Supplied material START

-- ==== Sys2Proof/Config.lean ====
section
/-!
DEFINITION. Config.lean: what one part or its environment fixes and the spec leaves open. Every constant
here is opaque: nothing in Lean can evaluate it, so a claim that holds of the model holds whatever it is.
-/
namespace Sys2Proof.Config

/-- A value the spec leaves open, fresh at each draw: the argument is the state's own draw counter
(assumption 1). Also the DRBG's output (R256). -/
opaque freeValue : Nat → Nat

/-- SHA-384 of a list of bytes or fields (R373, R374). -/
opaque sha384 : List Nat → Nat

/-- Whether the ECDSA P-384 and ML-DSA-87 signatures of R367 over these bytes both verify under an
unrevoked key of the class given (0 vendor, 1 owner). -/
opaque signaturesVerify : List Nat → Nat → Bool

/-- The 64-bit fuse `SERIAL` (R363). -/
opaque serialFuse : Nat

/-- The fused `VDD_CORE` setpoint above 700 mV, before reduction to the range of R399. -/
opaque coreMvFuseRaw : Nat

/-- The fused `VDD_CORE` setpoint, 700 to 800 mV (R399). -/
def coreMvFused : Nat := 700 + coreMvFuseRaw % 101

/-- Word `i` of the Toeplitz key as drawn at manufacture (`CLASS.HASH_KEY`, reset "drawn"). -/
opaque hashKeyDrawn : Nat → Nat

/-- AES-256-GCM tag of a block: key, initialisation vector, additional data, plaintext (R252, R271). -/
opaque gcmTag : Nat → List Nat → List Nat → List Nat → Nat

/-- The AES-256-GCM key stream of a key and initialisation vector (R276), as a number. -/
opaque gcmStream : Nat → Nat → Nat

/-- HKDF-SHA-384 of a secret and an info string (R365). -/
opaque hkdf : Nat → List Nat → Nat

/-- The two hashes of a flow key's 17 bytes that choose its buckets (R239): which, key, profile. -/
opaque flowHash : Nat → Nat → Nat → Nat

/-- The Toeplitz key window past the end of the 40 key bytes (R242 states none): the key, the bit position. -/
opaque toeplitzPast : Nat → Nat → Nat

/-- Instruction words of a verified Eopin image (R237): its measured digest and the instruction index. -/
opaque eopinWord : Nat → Nat → Nat

end Sys2Proof.Config
end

Supplied material END

§ **Your task**: Word for word, write out each record shown above.

§ **Reply**:
-- ==== Sys2Proof/Config.lean ====
section
/-!
DEFINITION. Config.lean: what one part or its environment fixes and the spec leaves open. Every constant
here is opaque: nothing in Lean can evaluate it, so a claim that holds of the model holds whatever it is.
-/
namespace Sys2Proof.Config

/-- A value the spec leaves open, fresh at each draw: the argument is the state's own draw counter
(assumption 1). Also the DRBG's output (R256). -/
opaque freeValue : Nat → Nat

/-- SHA-384 of a list of bytes or fields (R373, R374). -/
opaque sha384 : List Nat → Nat

/-- Whether the ECDSA P-384 and ML-DSA-87 signatures of R367 over these bytes both verify under an
unrevoked key of the class given (0 vendor, 1 owner). -/
opaque signaturesVerify : List Nat → Nat → Bool

/-- The 64-bit fuse `SERIAL` (R363). -/
opaque serialFuse : Nat

/-- The fused `VDD_CORE` setpoint above 700 mV, before reduction to the range of R399. -/
opaque coreMvFuseRaw : Nat

/-- The fused `VDD_CORE` setpoint, 700 to 800 mV (R399). -/
def coreMvFused : Nat := 700 + coreMvFuseRaw % 101

/-- Word `i` of the Toeplitz key as drawn at manufacture (`CLASS.HASH_KEY`, reset "drawn"). -/
opaque hashKeyDrawn : Nat → Nat

/-- AES-256-GCM tag of a block: key, initialisation vector, additional data, plaintext (R252, R271). -/
opaque gcmTag : Nat → List Nat → List Nat → List Nat → Nat

/-- The AES-256-GCM key stream of a key and initialisation vector (R276), as a number. -/
opaque gcmStream : Nat → Nat → Nat

/-- HKDF-SHA-384 of a secret and an info string (R365). -/
opaque hkdf : Nat → List Nat → Nat

/-- The two hashes of a flow key's 17 bytes that choose its buckets (R239): which, key, profile. -/
opaque flowHash : Nat → Nat → Nat → Nat

/-- The Toeplitz key window past the end of the 40 key bytes (R242 states none): the key, the bit position. -/
opaque toeplitzPast : Nat → Nat → Nat

/-- Instruction words of a verified Eopin image (R237): its measured digest and the instruction index. -/
opaque eopinWord : Nat → Nat → Nat

end Sys2Proof.Config
end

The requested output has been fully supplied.